YOUR OBJECTIVE:
How many lines in these records hold the string "section"? State only that number.

Extracted data entries:
►

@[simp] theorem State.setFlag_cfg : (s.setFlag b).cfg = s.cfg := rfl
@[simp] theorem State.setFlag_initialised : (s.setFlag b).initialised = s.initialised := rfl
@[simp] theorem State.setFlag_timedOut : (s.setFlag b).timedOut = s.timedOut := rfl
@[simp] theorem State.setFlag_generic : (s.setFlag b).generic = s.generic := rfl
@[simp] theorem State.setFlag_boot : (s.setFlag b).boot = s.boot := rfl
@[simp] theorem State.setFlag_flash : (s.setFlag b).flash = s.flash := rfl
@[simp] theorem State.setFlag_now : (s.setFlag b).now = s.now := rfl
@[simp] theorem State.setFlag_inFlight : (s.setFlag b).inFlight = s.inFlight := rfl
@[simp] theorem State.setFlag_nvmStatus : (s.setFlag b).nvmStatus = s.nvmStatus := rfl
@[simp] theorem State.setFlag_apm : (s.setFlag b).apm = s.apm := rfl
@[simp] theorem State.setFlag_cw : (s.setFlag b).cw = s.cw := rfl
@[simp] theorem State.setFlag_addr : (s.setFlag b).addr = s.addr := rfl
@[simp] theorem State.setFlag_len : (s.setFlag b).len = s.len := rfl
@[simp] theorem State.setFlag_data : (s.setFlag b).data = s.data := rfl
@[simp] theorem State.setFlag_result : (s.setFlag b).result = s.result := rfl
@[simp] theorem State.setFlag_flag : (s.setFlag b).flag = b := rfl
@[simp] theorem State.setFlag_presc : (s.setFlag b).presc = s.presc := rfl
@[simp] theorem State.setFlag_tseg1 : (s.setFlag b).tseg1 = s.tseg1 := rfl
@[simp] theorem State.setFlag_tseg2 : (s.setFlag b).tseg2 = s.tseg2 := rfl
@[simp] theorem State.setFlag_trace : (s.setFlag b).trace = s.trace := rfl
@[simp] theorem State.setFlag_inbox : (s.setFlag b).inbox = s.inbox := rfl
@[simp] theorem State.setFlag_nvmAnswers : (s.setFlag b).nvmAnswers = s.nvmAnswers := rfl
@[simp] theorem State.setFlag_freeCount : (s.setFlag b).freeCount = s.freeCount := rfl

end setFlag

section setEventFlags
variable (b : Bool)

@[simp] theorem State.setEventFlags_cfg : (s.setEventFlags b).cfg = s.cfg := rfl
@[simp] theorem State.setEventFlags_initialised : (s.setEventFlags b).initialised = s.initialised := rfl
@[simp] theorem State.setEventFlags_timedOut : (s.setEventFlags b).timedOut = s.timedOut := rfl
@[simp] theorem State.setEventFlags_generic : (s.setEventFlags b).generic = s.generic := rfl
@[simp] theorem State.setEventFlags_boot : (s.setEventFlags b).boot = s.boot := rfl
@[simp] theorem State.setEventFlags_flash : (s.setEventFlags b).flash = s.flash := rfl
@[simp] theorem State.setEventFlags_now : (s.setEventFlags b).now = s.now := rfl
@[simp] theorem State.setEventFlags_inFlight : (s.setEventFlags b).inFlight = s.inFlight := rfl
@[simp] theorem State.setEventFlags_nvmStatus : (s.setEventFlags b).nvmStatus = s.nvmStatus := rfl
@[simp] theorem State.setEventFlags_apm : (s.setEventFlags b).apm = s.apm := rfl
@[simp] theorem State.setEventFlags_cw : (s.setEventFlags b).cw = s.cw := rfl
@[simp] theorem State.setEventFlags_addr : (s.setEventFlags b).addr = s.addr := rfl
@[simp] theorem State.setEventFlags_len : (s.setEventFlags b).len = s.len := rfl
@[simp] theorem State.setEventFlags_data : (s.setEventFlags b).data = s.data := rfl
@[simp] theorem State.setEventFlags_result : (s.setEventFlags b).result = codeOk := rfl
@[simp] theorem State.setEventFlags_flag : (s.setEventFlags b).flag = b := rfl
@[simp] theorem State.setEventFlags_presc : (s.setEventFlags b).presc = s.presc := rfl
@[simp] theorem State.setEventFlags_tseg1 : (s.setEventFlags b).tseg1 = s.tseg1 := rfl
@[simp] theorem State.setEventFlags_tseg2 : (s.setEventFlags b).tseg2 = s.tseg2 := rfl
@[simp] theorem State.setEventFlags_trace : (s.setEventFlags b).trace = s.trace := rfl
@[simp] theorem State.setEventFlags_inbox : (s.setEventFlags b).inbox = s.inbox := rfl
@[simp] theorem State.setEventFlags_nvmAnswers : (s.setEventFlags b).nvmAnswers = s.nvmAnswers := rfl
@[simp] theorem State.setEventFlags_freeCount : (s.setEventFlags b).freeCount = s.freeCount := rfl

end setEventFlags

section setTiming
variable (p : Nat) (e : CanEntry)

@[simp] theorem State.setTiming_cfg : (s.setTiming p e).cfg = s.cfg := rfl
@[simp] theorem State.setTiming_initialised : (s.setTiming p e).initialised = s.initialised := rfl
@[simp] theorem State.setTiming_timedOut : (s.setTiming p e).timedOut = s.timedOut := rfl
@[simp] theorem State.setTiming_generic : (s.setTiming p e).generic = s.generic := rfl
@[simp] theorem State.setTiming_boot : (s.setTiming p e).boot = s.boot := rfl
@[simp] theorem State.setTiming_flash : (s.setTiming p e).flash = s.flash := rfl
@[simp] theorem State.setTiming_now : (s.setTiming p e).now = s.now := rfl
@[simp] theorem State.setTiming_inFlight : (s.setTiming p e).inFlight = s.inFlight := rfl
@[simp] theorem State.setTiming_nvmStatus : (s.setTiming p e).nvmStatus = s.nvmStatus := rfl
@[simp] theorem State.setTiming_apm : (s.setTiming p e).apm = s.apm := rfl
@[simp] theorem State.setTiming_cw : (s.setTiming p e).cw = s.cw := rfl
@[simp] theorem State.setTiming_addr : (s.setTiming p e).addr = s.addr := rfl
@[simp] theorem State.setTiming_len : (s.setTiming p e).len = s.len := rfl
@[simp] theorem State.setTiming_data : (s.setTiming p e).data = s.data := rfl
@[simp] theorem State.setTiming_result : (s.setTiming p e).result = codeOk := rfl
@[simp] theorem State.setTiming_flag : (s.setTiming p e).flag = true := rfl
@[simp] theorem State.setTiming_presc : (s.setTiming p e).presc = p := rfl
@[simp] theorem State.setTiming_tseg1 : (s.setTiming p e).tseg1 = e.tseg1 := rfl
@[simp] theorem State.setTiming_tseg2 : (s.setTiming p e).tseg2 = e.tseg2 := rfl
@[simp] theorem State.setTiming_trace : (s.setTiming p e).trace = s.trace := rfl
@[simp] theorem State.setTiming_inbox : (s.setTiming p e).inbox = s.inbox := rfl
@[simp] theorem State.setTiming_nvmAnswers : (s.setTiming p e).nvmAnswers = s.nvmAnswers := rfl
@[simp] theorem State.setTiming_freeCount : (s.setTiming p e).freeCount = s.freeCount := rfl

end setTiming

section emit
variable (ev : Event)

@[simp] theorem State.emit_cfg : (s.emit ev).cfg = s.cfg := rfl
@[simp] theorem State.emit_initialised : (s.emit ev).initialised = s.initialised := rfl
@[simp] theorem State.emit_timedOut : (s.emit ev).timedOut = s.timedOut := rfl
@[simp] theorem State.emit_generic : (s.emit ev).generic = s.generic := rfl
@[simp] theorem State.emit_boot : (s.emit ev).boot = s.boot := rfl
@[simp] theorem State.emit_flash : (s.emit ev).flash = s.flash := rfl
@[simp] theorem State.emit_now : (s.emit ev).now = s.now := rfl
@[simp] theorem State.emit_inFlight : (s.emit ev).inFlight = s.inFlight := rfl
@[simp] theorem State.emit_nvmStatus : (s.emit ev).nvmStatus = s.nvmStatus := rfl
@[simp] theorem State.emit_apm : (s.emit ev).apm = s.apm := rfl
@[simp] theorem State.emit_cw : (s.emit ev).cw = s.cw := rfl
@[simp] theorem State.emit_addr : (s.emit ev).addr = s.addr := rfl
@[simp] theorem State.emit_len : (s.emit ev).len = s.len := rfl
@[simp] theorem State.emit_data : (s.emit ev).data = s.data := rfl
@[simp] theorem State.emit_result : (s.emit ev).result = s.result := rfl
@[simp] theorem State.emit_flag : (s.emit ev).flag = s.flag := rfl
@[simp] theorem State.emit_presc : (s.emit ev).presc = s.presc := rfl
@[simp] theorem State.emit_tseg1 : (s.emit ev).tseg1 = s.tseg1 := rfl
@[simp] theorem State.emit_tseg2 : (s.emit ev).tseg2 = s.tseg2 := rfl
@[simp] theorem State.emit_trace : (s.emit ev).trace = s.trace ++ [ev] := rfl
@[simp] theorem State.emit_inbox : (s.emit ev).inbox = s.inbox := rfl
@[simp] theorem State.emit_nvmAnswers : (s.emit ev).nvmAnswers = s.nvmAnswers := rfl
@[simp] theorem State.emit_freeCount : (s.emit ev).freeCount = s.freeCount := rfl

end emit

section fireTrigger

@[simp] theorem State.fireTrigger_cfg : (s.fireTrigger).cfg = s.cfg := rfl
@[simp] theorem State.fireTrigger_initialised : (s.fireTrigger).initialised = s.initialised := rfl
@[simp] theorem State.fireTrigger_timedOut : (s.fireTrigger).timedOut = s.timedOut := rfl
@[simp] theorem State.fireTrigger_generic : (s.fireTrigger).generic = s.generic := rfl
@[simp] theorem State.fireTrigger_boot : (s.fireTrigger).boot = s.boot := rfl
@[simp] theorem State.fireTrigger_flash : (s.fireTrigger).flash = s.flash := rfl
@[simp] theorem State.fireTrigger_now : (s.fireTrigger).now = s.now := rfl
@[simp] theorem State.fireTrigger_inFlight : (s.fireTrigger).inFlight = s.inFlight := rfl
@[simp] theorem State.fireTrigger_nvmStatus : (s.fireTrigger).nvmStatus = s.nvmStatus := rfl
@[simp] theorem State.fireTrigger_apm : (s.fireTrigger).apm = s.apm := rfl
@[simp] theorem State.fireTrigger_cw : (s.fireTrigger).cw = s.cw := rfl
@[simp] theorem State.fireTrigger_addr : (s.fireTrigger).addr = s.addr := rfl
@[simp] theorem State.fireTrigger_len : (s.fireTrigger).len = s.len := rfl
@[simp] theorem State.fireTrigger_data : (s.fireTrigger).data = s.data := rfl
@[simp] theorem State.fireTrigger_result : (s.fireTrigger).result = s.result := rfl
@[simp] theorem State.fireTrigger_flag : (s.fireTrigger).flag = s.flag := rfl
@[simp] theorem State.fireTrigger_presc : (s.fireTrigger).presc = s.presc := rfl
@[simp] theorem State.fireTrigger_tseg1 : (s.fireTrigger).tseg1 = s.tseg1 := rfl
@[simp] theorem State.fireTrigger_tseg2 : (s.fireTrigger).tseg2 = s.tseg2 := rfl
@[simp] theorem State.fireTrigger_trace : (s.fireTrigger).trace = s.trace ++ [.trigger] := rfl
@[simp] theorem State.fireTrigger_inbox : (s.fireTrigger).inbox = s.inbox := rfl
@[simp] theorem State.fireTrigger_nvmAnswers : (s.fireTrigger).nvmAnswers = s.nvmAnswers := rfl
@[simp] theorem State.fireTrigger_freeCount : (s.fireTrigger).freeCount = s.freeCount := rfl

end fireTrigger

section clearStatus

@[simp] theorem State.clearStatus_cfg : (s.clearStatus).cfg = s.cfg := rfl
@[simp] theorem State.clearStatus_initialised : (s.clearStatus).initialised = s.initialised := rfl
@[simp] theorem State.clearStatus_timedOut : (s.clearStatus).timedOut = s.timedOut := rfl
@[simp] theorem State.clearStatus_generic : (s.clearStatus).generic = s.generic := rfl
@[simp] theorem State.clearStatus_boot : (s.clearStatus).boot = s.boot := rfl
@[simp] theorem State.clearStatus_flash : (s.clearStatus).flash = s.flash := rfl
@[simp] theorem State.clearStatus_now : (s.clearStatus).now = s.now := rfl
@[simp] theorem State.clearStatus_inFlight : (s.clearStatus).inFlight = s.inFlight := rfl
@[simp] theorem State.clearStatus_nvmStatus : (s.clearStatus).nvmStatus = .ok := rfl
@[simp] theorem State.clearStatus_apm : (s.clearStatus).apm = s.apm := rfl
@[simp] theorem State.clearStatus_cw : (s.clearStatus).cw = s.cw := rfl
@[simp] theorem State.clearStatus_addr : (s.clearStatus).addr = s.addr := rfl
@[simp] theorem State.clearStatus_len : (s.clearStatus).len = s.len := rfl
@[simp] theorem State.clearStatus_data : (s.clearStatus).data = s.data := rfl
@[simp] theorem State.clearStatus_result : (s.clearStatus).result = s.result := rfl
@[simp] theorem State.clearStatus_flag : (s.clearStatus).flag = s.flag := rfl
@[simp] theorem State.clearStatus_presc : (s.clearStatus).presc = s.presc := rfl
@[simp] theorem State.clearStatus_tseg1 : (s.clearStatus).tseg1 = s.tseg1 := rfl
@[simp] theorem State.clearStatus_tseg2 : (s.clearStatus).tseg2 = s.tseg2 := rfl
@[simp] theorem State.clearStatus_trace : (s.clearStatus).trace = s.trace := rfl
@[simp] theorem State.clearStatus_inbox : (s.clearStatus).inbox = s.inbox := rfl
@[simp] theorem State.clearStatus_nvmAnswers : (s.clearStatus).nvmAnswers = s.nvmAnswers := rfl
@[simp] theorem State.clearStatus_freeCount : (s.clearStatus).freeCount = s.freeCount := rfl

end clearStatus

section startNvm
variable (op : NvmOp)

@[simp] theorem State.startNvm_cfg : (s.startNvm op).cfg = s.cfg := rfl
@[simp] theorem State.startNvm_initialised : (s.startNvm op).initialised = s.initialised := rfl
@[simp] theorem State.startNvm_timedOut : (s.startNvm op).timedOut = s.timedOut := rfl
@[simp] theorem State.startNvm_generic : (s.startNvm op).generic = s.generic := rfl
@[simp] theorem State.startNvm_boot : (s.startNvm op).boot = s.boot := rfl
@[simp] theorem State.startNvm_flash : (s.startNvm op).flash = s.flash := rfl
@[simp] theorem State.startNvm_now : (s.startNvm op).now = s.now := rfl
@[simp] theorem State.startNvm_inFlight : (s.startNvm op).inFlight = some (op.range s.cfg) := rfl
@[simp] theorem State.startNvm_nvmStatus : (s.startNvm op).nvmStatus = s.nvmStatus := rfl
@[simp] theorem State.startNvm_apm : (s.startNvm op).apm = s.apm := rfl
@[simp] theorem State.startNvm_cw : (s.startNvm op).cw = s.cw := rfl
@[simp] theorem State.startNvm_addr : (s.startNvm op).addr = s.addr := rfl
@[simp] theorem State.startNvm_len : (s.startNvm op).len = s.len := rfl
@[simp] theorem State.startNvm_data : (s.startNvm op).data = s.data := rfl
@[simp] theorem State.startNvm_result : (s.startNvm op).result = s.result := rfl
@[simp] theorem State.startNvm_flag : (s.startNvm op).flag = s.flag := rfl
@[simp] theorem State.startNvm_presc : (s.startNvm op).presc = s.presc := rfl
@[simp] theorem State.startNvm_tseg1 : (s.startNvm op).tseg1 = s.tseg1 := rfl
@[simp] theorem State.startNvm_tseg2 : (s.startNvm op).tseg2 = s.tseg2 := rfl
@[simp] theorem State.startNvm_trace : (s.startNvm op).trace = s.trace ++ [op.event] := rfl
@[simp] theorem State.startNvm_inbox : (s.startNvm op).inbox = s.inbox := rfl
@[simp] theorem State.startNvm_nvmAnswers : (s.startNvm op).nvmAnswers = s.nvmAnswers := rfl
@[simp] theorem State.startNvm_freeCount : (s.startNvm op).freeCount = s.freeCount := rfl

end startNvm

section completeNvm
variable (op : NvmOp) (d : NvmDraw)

◄

RESULT:
7